Predicting mild familial exudative vitreoretinopathy with autosomal dominant inheritance using deep learning
摘要
Familial exudative vitreoretinopathy (FEVR) is a genetically and phenotypically heterogeneous disorder in which identifying autosomal dominant Norrin/β-catenin (AD-N/BC)–associated disease is often challenging, particularly in mild cases. We investigated whether deep learning could identify color fundus images corresponding to AD-N/BC gene mutation carriers as defined by peripheral FA and individuals with similar fundus features despite lacking confirmed genetic variants. A total of 305 images from 305 eyes of 101 FEVR families were used for training, validation, and testing. Images were labeled as affected or unaffected based on fluorescein angiography findings indicative of AD-N/BC–associated FEVR. A deep learning model was trained using images from eyes with pathogenic AD-N/BC gene variants and evaluated on a test dataset consisting of images without such variants.
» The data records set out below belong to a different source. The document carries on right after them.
-- ==== Sys2Proof/Machine/Notices.lean ====
section
/-! DEFINITION. Machine/Notices.lean: interest windows and the Notice Queue (file 05): matching, notify modes,
offers, coalescing, overflow and removal. -/

namespace Sys2Proof.Machine

open Sys2Proof

/-! ### Windows -/

/-- A key matches an enabled window when every key bit whose mask bit is 0 equals the base key's bit (R97). -/
def Window.matches (w : Window) (k : Key) : Bool :=
  w.enabled && ((k.bits ^^^ w.base.bits) &&& ~~~w.mask.bits) == 0

/-- The interest set of a station under the windows: no own key ever counts as a match (R98). -/
def interestSet (windows : Vector Window 8) (own : Option Station) (n : Station) : IndexSet :=
  if own = some n then 0
  else IndexSet.ofPred (fun i => windows.toList.any (fun w => w.matches ⟨n, i⟩))

/-- The mode of a key: that of the lowest-numbered enabled window that matches it (R99). -/
def keyMode (windows : Vector Window 8) (k : Key) : Option NotifyMode :=
  (windows.toList.find? (fun w => w.matches k)).map Window.mode

/-- Whether a notice passes the mode of its key; every kind but UPDATED, REFRESHED and CLASH passes always
(R99, R100). -/
def passes (windows : Vector Window 8) : NoticeBody → Bool
  | .updated k _ => keyMode windows k == some .onChange || keyMode windows k == some .onEvery
  | .clash k _ => keyMode windows k == some .onChange || keyMode windows k == some .onEvery
  | .refreshed k _ => keyMode windows k == some .onEvery
  | .tableFull _ _ => true
  | .peer _ _ => true
  | .state _ _ => true
  | .lostNotices _ => true

/-! ### The queue -/

/-- Whether a record is an UPDATED or REFRESHED record of a key (R103). -/
def NoticeRecord.isChangeOf (k : Key) (r : NoticeRecord) : Bool :=
  match r.body with
  | .updated k' _ => k' == k
  | .refreshed k' _ => k' == k
  | .clash _ _ => false
  | .tableFull _ _ => false
  | .peer _ _ => false
  | .state _ _ => false
  | .lostNotices _ => false

/-- Appends at the tail when fewer than 32 records are queued; otherwise the offer is discarded and counted
(R105, R106). -/
def NoticeUnit.append (u : NoticeUnit) (r : NoticeRecord) : NoticeUnit :=
  if u.queue.length < 32 then { u with queue := u.queue ++ [r] }
  else { u with overflow := true, lostCount := lostRise u.lostCount }

/-- Folds an UPDATED offer into the queued change record of its key, which keeps its position; the head record
being taken is then marked changed (R103, R110). -/
def NoticeUnit.coalesce (u : NoticeUnit) (k : Key) (version : Byte) (time : Word16) : NoticeUnit :=
  { u with
    queue := u.queue.map (fun r => if r.isChangeOf k then ⟨.updated k version, time⟩ else r)
    mark :=
      if u.mark != .none && (u.queue.head?.map (NoticeRecord.isChangeOf k)).getD false then .changed else u.mark }

/-- Whether a change record of a key is queued. -/
def NoticeUnit.holdsChange (u : NoticeUnit) (k : Key) : Bool := u.queue.any (NoticeRecord.isChangeOf k)

/-- An offer that passes its mode: coalesced, dropped or appended (R100, R103, R104, R105). -/
def NoticeUnit.take (u : NoticeUnit) (r : NoticeRecord) : NoticeUnit :=
  match r.body with
  | .updated k version => if u.holdsChange k then u.coalesce k version r.time else u.append r
  | .refreshed k _ => if u.holdsChange k then u else u.append r
  | .clash _ _ => u.append r
  | .tableFull _ _ => u.append r
  | .peer _ _ => u.append r
  | .state _ _ => u.append r
  | .lostNotices _ => u.append r

/-- One offer, filtered by its key's mode and then taken (R100). -/
def NoticeUnit.offer (u : NoticeUnit) (r : NoticeRecord) : NoticeUnit :=
  if passes u.windows r.body then u.take r else u

/-- The head leaves; the place it frees after an overflow is filled by LOST_NOTICES in the same event
(R107, R109). -/
def NoticeUnit.removeHead (u : NoticeUnit) (time : Word16) : NoticeUnit :=
  if u.overflow then
    { u with queue := u.queue.tail ++ [⟨.lostNotices u.lostCount, time⟩], overflow := false, lostCount := 0 }
  else { u with queue := u.queue.tail }

/-- The end of the last response byte of a TAKE_NOTICE: a head marked changed stays, its marks cleared
(R109, R110). -/
def NoticeUnit.finishTake (u : NoticeUnit) (time : Word16) : NoticeUnit :=
  match u.mark with
  | .none => u
  | .taking => { u.removeHead time with mark := .none }
  | .changed => { u with mark := .none }

/-- A block offers a notice; its time is the millisecond clock reading at the event (R100, R179). -/
def State.offer (s : State) (b : NoticeBody) : State := s.setNotices (s.notices.offer ⟨b, s.control.clock⟩)

/-- The STATE notice of the state now held (R163). -/
def State.offerState (s : State) : State := s.offer (.state s.ownNumber s.control.state)

end Sys2Proof.Machine
end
The main outcome is performance for identifying color fundus features corresponding to AD-N/BC gene mutation carriers. In the test dataset, 12 of 38 affected images and 107 of 111 unaffected images were correctly classified, yielding a sensitivity of 31.6% (95% CI: 0.1818–0.4792), a specificity of 96.4% (95% CI: 0.9273–0.9914), and an area under the receiver operating characteristic curve of 0.786 (95% CI: 0.703–0.864). These findings indicate that deep learning applied to ultra-widefield color fundus images may facilitate the identification of AD-N/BC mutation carriers and individuals with similar fundus features despite lacking genetic variants, thereby enabling more precise phenotypic characterization and potentially improving the accuracy of genetic counseling.